Ingmar Riedel-Kruse, a bioengineer at Stanford, has spent a lot of training microscopic animals to act out classic ’80s video games like Pac Man and Brick Breaker. Popular Science detailed how Reidel-Kruse found ways to emulate parts of the games using biotechnology — like a joystick that uses electric fields to move the microbes in various directions. For an “avatar,” he used pond-dwelling single cell paramecia:
Changes in an electrical field can cause some species to alter their steering (a behavior called galvanotaxis). The microbes selected for the video games swim toward electricity using cilia that cover their bodies.
In addition to finding microbes that will swim around at our bidding, Riedel-Kruse employed augmented reality/virtual interface to complete the game.

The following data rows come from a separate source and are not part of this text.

/-- SPIN_RUN (R243, R245, Table 14-10): its anchor must be mapped with the SPIN right to the context. -/
def execSpinRun (c : Cmd) (args : Option (List Byte)) (s : State) : Host.Outcome State Fault Refusal :=
  if !s.mayStart c 0x28 then .next s
  else match s.cmdBar c true spinRunBytes true with
    | some st => .next (s.done c st)
    | none =>
      let rt := c.at' 9 1 == 1
      let page := c.at' 16 8 / 4096
      if 1 < c.at' 9 1 ∨ !s.auxOk (c.at' 12 4) ∨ 2 ^ 46 ≤ c.at' 16 8 then .next (s.done c cInvalid)
      else match args with
        | none => .next (s.hostErr c)
        | some bs =>
          let chk := s.spinCheck c.ctx (c.at' 8 1) rt true bs
          if bs.length ≠ c.at' 32 2 ∨ chk = 1 then .next (s.done c cInvalid)
          else if chk = 2 then .next (s.done c cDenied)
          else match s.findExt c.ctx page with
            | none => .next (s.done c cInvalid)
            | some (_, e) =>
              if e.state ≠ 1 ∨ bit e.rights 4 = 0 then .next (s.done c cInvalid)
              else match s.placeTile (c.at' 12 4) (s.homeTile e page) with
                | none => .next (s.done c cInvalid)
                | some t =>
                  let w := s.drawWord
                  let x : Spin := { ctx := c.ctx, image := c.at' 8 1, rt, order := 0, args := bs, caller := 0xFFFF,
                                    tc := if rt then 6 else w.1.toNat % 6, run := some c }
                  if s.tileAway t then .next (s.done c cBusy)
                  else match w.2.spinAccept t x with
                    | none => .next ((s.bump F.SPN_QUEUE_FULL_COUNT t).done c cFull)
                    | some (h, s1) => .next (s1.complete c cOk h 0)

/-! ### Ending (R258 to R262) -/

/-- The 32-byte end record as a number (Table 11-3). -/
def State.endRecord (s : State) (t e : Nat) (x : Spin) : Nat :=
  let r1 := if x.endStatus = 1 then x.failElem else if x.endStatus = 2 ∧ x.failElem = 0xFFFFFFFFFF then 0xFFFFFFFFFF else x.r1
  pack [(s.handle t e, 0, 32), (bits x.hdr 32 32, 32, 32), (x.endStatus, 64, 8), (x.flags, 72, 5),
    (if x.endStatus = 1 ∨ x.endStatus = 2 then x.failSlot else 0, 80, 4),
    (if x.endStatus = 1 ∨ x.endStatus = 2 then x.failStatus else 0, 88, 8),
    (min x.slices 0xFFFFFFFF, 96, 32), (r1, 128, 40), (x.r0, 192, 64)]

/-- Append a record to a context's mailbox ring, then advance RING_COUNT (R261). -/
def State.pollRecord (s : State) (ctx r : Nat) : State :=
  let base := ctx * 65536
  let k := leNat ((List.range 8).map (fun i => memRead s.mail (base + 0x4000 + i)))
  let put := fun (m : List Cell) (off n v : Nat) => memWrites m (base + off) ((List.range n).map (fun i => (i, BitVec.ofNat 8 (v / 256 ^ i))))
  { s with mail := put (put s.mail (32 * (k % 512)) 32 r) 0x4000 8 ((k + 1) % 2 ^ 64) }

Object-detecting software turns the physical setup into a game by locating paramecia as they move around the chamber. Meanwhile, a video overlay enables the organisms to interact with digital images. In the game PAC-mecium, microbes “eat” pellets as they swim past them, and in soccer they “kick” the ball when they come into contact with its cartoon image.
Awesome? Creepy? Both? Humans have been using living things as pawns in all kinds of games for millennia (see: horse racing, bull fighting, gladiators). At least these little guys aren’t sentient. (Photo by NIAID)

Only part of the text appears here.